Published online by Cambridge University Press: 18 August 2009
INTRODUCTION
Extent of the Problem in Medicine
Biofilm growth almost always leads to a massive increase in resistance to antibiotics and biocides by orders of magnitude compared with cultures grown in suspension (planktonic) in conventional liquid media. Currently, there is no generally agreed upon mechanism to account for this broad resistance to chemical agents. We suggest that dormancy, related to the general stress response and associated survival responses, offers an explanation for the overall general resistance of biofilm microbes.

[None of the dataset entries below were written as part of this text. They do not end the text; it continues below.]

-- ==== Sys2Proof/Config.lean ====
section
/-! DEFINITION. What the TD-4 fixes once (00_scope section 4), and the one choice its reference leaves free. -/

namespace Sys2Proof.Config

/-- Pulses of one span. -/
abbrev spanPulses : Nat := 32
/-- Pulses of one segment. -/
abbrev segPulses : Nat := 512
/-- Segments of the tape map. -/
abbrev segments : Nat := 4096
/-- The first position beyond the map. -/
abbrev mapEnd : Int := 2097152
/-- The lower limit of the position. -/
abbrev positionMin : Int := -8388608
/-- The upper limit of the position. -/
abbrev positionMax : Int := 8388607
/-- Frames a strip holds. -/
abbrev stripFrames : Nat := 262144
/-- Frames of a capture cell, and stored frames of a store block. -/
abbrev cellFrames : Nat := 64
/-- The limit of every 16-bit count that saturates. -/
abbrev countMax : Nat := 65535
/-- Passes of one session at most. -/
abbrev passMax : Nat := 65535
/-- Pass entries of one segment at most. -/
abbrev entryMax : Nat := 4
/-- Live re-read requests at most. -/
abbrev requestMax : Nat := 16
/-- Jobs the render queue holds. -/
abbrev renderQueueMax : Nat := 8
/-- Rendition slots. -/
abbrev slotCount : Nat := 32
/-- Notices the transport notice FIFO holds. -/
abbrev fifoMax : Nat := 8
/-- Notices the workstation notice list holds. -/
abbrev noticeMax : Nat := 32
/-- Commands the pending list holds. -/
abbrev pendingMax : Nat := 16
/-- Samples of an output cell (R140). -/
abbrev outCell : Nat := 32
/-- Samples of a crossfade (R143). -/
abbrev fadeLength : Nat := 8
/-- Sample pairs one store burst of rendition data moves. DESIGN CHOICE (log 7): a block is 2,048 bytes and a pair
is 6, so 341 pairs fill one; R76 gives only the upper bound. Unsafe. -/
abbrev pairsPerBurst : Nat := 341
/-- Bursts the records of one strip take. DESIGN CHOICE (log 7): descriptor and span table (1,626 bytes) in one
block, the dropout map (4,096 bytes) in two. Unsafe. -/
abbrev recordBursts : Nat := 3

/-- Whether, at a transport RESTART that finds a pass open and its request ACTIVE, the pass close reaches the
Request Queue before the restart does. R123 allows both orders; nothing in this model decides it. The argument
is the number of such choices made before. Safe: every statement holds for both answers. -/
opaque closeReachesQueueFirst : Nat → Bool

end Sys2Proof.Config
end

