-- ==== Sys2Proof/Machine/Clock.lean ====
section
/-! DEFINITION. The passing of time while no command waits (log 3). -/

namespace Sys2Proof.Machine

/-- The take timer after a millisecond: a running one has that much less remaining, not below 0 (R115, R121). -/
def Requests.tick (r : Requests) : Requests := { r with takeTimer := r.takeTimer.map (· - 1) }

/-- Select released after a reply: the transaction ends (R175). -/
def Port.released (p : Port) : Port := { p with transaction := none, reply := none }

/-- One millisecond: the take timer runs, and a transaction whose reply stood is over (log 28). The expiry of the take
timer, and those of the input timer and the gap timer, are events of the operations table. -/
def State.millisecond (s : State) : State := { s with requests := s.requests.tick, port := s.port.released }

end Sys2Proof.Machine
end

A bacterial biofilm is typically defined as a population of cells growing as a consortium on a surface and enclosed in a complex exopolymer matrix. Commonly in the wider environment but less so in infections, the population is mixed and also of heterogeneous physiologies (22). This is partly because of nutrient (including oxygen) gradients across the biofilm (92). It seems likely that biomasses not associated with a surface may also exhibit biofilm properties, because of the influence of cell density on microbial physiology (12, 37). The biofilm mode of growth contributes to resistance to host defences and, within the biofilm, at least some of the cells are phenotypically highly resistant to antibiotics and biocides (58, 60). Medical examples are numerous and include dental biofilms and also burns and urinary tract and lower respiratory infections. The carrier state for several infections involves pharyngeal colonisation. Implanted devices are a major source of biofilm infection, e.g., catheters and pacemakers, as are orthopaedic and other prostheses (4).